Try doing some of these

Shoe Laces

Kev.


----------



## Zebedee (Oct 3, 2007)

Stone me Kev . . . I'm lost for words, and that takes some doing!!! 8O 8O 

Dave


----------



## Pudsey_Bear (Sep 25, 2008)

I thought there was only a couple of ways to do it, my way and me dads way.

Kev.


----------



## Zebedee (Oct 3, 2007)

You might be amazed to hear this, but I have reached the age of 66 without ever giving it a single thought! 8O 8O 8O 

This is surely one of life's defining moments - I think I need a lie down!! :? :? 

Dave


----------



## 107850 (Oct 23, 2007)

This should keep you busy during the long winter evenings!!


----------



## Pudsey_Bear (Sep 25, 2008)

I thought you were much younger Dave.

Kev.


----------



## Pudsey_Bear (Sep 25, 2008)

any news on the photo comp yet

Kev.


----------



## pippin (Nov 15, 2007)

I would rather watch paint dry!

Not that I am ever that bored.


----------



## raynipper (Aug 4, 2008)

I dunno why I even looked..............  

I have refused to buy shoes with laces for the past 40 years.!!! Ever since we bought expensive carpets.
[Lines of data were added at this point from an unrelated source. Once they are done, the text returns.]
/-- R124, R125: the rate generator divides by N. From the start of a period with the count N completely loaded and the
gate at 1, the output is 1 for the first N - 2 pulses and 0 after pulse N - 1, and after pulse N the whole machine is
back where it started. -/
def Obligations.RateGeneratorPeriod : Prop :=
  ∀ (s : State) (n : CtrIdx) (w : Word) (N : Nat), (s.ctr n).cfg = true → (s.ctr n).mode = .m2 →
    (s.ctr n).run = true → (s.ctr n).gate = true → (s.ctr n).out = .hi → (s.ctr n).bc = some w →
    loadedCount (s.ctr n) = some w → val w (s.ctr n).bcd = some N → 2 ≤ N →
    (∀ k, k < N → pulses n k s = .next (s.setCtr n
      { s.ctr n with bc := some (enc (N - k) (s.ctr n).bcd), out := if k = N - 1 then .lo else .hi })) ∧
    pulses n N s = .next s

/-- R130, R133: the square wave generator divides by N. From the start of a period, the output is 1 until pulse
ceil(N/2) and 0 from that pulse until pulse N, when the whole machine is back where it started; so an odd N gives one
period more at 1 than at 0 (one decrement per pulse is the spec's D14). -/
def Obligations.SquareWavePeriod : Prop :=
  ∀ (s : State) (n : CtrIdx) (w : Word) (N : Nat), (s.ctr n).cfg = true → (s.ctr n).mode = .m3 →
    (s.ctr n).run = true → (s.ctr n).gate = true → (s.ctr n).out = .hi → (s.ctr n).bc = some w →
    loadedCount (s.ctr n) = some w → val w (s.ctr n).bcd = some N → 2 ≤ N → (s.ctr n).half = N / 2 →
    (∀ k, k < N → pulses n k s = .next (s.setCtr n
      { s.ctr n with bc := some (enc (N - k) (s.ctr n).bcd),
                     out := if (N + 1) / 2 ≤ k then .lo else .hi })) ∧
    pulses n N s = .next s

/-- R140, R144, R150, R154: the strobe. From a running count N with the output at 1, in mode 4 with the gate at 1 or in
mode 5, the output is 1 for the first N - 2 pulses, 0 after pulse N - 1, and 1 from pulse N on, the BCounter staying
at 0000H (D13). -/
def Obligations.StrobeIsOnePulse : Prop :=
  ∀ (s : State) (n : CtrIdx) (w : Word) (N : Nat), (s.ctr n).cfg = true → (s.ctr n).run = true →
    (s.ctr n).bc = some w → val w (s.ctr n).bcd = some N → 2 ≤ N → (s.ctr n).out = .hi →
    (((s.ctr n).mode = .m4 ∧ (s.ctr n).gate = true) ∨ (s.ctr n).mode = .m5) →
    (∀ k, k < N → pulses n k s = .next (s.setCtr n
      { s.ctr n with bc := some (enc (N - k) (s.ctr n).bcd), out := if k = N - 1 then .lo else .hi })) ∧
    (∀ k, N ≤ k → pulses n k s = .next (s.setCtr n { s.ctr n with bc := some 0#16, run := false }))

/-! ## The gates -/

/-- R24: `GateSet(n, v)` with `v` the present level changes nothing. -/
def Obligations.GateAtItsLevel : Prop :=
  ∀ (s : State) (n : CtrIdx), exec (.gateSet n (s.ctr n).gate) s = .next s

/-- R103, R143: in modes 0 and 4 the gate acts only through its level at each clock pulse: neither transition loads the
BCounter, changes the output or changes RUN, and with the gate at 0 a pulse changes nothing, so that the count goes on
from the point of suspension. -/
def Obligations.GateLevelInModes0And4 : Prop :=
  ∀ (s : State) (n : CtrIdx), (s.ctr n).cfg = true → ((s.ctr n).mode = .m0 ∨ (s.ctr n).mode = .m4) →
    (∀ v, exec (.gateSet n v) s = .next (s.setCtr n { s.ctr n with gate := v })) ∧
    ((s.ctr n).gate = false → ∀ k, pulses n k s = .next s)

/-- R113, R153: the 1 to 0 transition of the gate changes `GATE[n]` alone; so it does in every mode (R103, R123, R132,
R143) and before the counter is set up (R212). -/
def Obligations.GateFall : Prop :=
  ∀ (s : State) (n : CtrIdx), exec (.gateSet n false) s = .next (s.setCtr n { s.ctr n with gate := false })

/-- R112, R122, R132, R152: the 0 to 1 transition of the gate in modes 1, 2, 3 and 5 copies the counter register into
the BCounter and starts the count, in mode 3 with the half-way mark; the output goes to 0 in mode 1 and to 1 in modes
2, 3 and 5 (D23), whether or not a count is in progress. -/
def Obligations.TriggerStartsTheCount : Prop :=
  ∀ (s : State) (n : CtrIdx) (w : Word) (k : Nat), (s.ctr n).cfg = true → (s.ctr n).gate = false →
    (s.ctr n).mode ≠ .m0 → (s.ctr n).mode ≠ .m4 → loadedCount (s.ctr n) = some w →
    val w (s.ctr n).bcd = some k →
    exec (.gateSet n true) s = .next (s.setCtr n
      { s.ctr n with gate := true, bc := some w, run := true,
                     out := if (s.ctr n).mode = .m1 then .lo else .hi,
                     half := if (s.ctr n).mode = .m3 then k / 2 else (s.ctr n).half })

/-- R22, R112, R122, R132, R152: a trigger of a counter that is not completely loaded is refused (D12); before the
counter is set up a rise changes `GATE[n]` alone (R212). -/
def Obligations.TriggerNotLoaded : Prop :=
  ∀ (s : State) (n : CtrIdx), (s.ctr n).gate = false →
    ((s.ctr n).cfg = true → (s.ctr n).mode ≠ .m0 → (s.ctr n).mode ≠ .m4 → loadedCount (s.ctr n) = none →
      exec (.gateSet n true) s = .refused .notLoaded) ∧
    ((s.ctr n).cfg = false → exec (.gateSet n true) s = .next (s.setCtr n { s.ctr n with gate := true }))

/-! ## The host -/

/-- R172: `MVI A, d8`, the bytes 3EH and d8, loads the accumulator and advances PC past its two bytes; no event reaches
the device and nothing else changes. (R11 leaves PC open past FFFFH: `PcStepping`.) -/
def Obligations.MviLoadsTheAccumulator : Prop :=
  ∀ d8 : Byte, decode (.code [0x3E#8, d8]) = .ok (.mviA d8) ∧
    ∀ s : State, s.host.pc.toNat < 65534 →
      exec (.mviA d8) s = .next { s with host := { s.host with a := d8, pc := s.host.pc + 2#16 } }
Even now we have tiled floors, life is too short to mess about with laces.

Ray.


----------



## Pudsey_Bear (Sep 25, 2008)

Somebodies pension book is showing,:lol: :lol: :lol: however if my stomach gets much bigger I won't be able to see or even touch my shoes Which is now why I usually wear trainers, and do like the kids do these days, tie the laces lose enough to just put em on and off without undoing them, and me pants are usually round me r's too, I'm a born again teenager :twisted: :twisted: :twisted: 

Kev.


----------



## Phillip (Jul 20, 2009)

Velcro is the future!


----------